(Stored data begins)

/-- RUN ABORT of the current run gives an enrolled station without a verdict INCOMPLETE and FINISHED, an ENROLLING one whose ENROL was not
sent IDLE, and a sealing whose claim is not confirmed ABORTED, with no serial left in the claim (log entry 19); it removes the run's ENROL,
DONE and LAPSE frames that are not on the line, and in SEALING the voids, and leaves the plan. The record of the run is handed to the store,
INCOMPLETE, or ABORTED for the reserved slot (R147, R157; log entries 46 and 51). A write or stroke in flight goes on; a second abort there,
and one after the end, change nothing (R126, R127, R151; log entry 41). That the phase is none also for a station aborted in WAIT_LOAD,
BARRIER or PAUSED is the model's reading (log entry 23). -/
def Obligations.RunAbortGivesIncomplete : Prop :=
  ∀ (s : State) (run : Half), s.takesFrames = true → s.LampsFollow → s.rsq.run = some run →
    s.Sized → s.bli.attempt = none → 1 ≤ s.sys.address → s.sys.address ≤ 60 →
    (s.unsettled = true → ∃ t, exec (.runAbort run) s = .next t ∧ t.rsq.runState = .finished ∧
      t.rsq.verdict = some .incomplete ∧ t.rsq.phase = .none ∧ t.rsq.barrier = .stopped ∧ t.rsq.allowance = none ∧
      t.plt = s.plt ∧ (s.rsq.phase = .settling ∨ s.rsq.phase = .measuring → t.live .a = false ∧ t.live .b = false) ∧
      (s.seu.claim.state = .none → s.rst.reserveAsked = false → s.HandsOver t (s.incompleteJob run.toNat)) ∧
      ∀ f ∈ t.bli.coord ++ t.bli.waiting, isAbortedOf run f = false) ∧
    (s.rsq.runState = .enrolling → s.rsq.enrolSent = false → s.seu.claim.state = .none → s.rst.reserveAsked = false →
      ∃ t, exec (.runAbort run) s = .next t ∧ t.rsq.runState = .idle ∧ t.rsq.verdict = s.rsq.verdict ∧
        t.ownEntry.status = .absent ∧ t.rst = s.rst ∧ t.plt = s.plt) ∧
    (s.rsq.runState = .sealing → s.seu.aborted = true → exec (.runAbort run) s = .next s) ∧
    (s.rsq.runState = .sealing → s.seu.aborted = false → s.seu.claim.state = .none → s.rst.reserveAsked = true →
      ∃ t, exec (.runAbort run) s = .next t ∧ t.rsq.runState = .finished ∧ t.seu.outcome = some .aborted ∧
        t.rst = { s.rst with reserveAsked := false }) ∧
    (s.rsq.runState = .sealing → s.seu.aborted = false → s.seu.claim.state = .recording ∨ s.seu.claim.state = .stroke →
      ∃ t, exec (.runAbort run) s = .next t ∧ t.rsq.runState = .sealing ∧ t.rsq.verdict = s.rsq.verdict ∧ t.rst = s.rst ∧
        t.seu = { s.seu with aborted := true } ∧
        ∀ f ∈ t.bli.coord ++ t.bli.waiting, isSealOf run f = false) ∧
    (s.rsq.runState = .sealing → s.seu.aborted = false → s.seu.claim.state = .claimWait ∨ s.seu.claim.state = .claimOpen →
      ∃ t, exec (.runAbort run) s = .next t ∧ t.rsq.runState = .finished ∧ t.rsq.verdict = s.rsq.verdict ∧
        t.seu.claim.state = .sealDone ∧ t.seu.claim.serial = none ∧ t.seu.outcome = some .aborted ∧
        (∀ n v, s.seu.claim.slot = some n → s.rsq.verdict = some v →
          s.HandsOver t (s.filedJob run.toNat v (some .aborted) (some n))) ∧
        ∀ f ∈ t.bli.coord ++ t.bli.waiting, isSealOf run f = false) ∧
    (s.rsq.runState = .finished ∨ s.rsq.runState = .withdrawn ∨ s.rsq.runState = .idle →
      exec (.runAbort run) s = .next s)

(Stored data ends)

__Description of the task__
Across the data, find each line that has "none" in it and copy that line.

__Written answer__
and one after the end, change nothing (R126, R127, R151; log entry 41). That the phase is none also for a station aborted in WAIT_LOAD,
    s.Sized → s.bli.attempt = none → 1 ≤ s.sys.address → s.sys.address ≤ 60 →
      t.rsq.verdict = some .incomplete ∧ t.rsq.phase = .none ∧ t.rsq.barrier = .stopped ∧ t.rsq.allowance = none ∧
      (s.seu.claim.state = .none → s.rst.reserveAsked = false → s.HandsOver t (s.incompleteJob run.toNat)) ∧
    (s.rsq.runState = .enrolling → s.rsq.enrolSent = false → s.seu.claim.state = .none → s.rst.reserveAsked = false →
    (s.rsq.runState = .sealing → s.seu.aborted = false → s.seu.claim.state = .none → s.rst.reserveAsked = true →
        t.seu.claim.state = .sealDone ∧ t.seu.claim.serial = none ∧ t.seu.outcome = some .aborted ∧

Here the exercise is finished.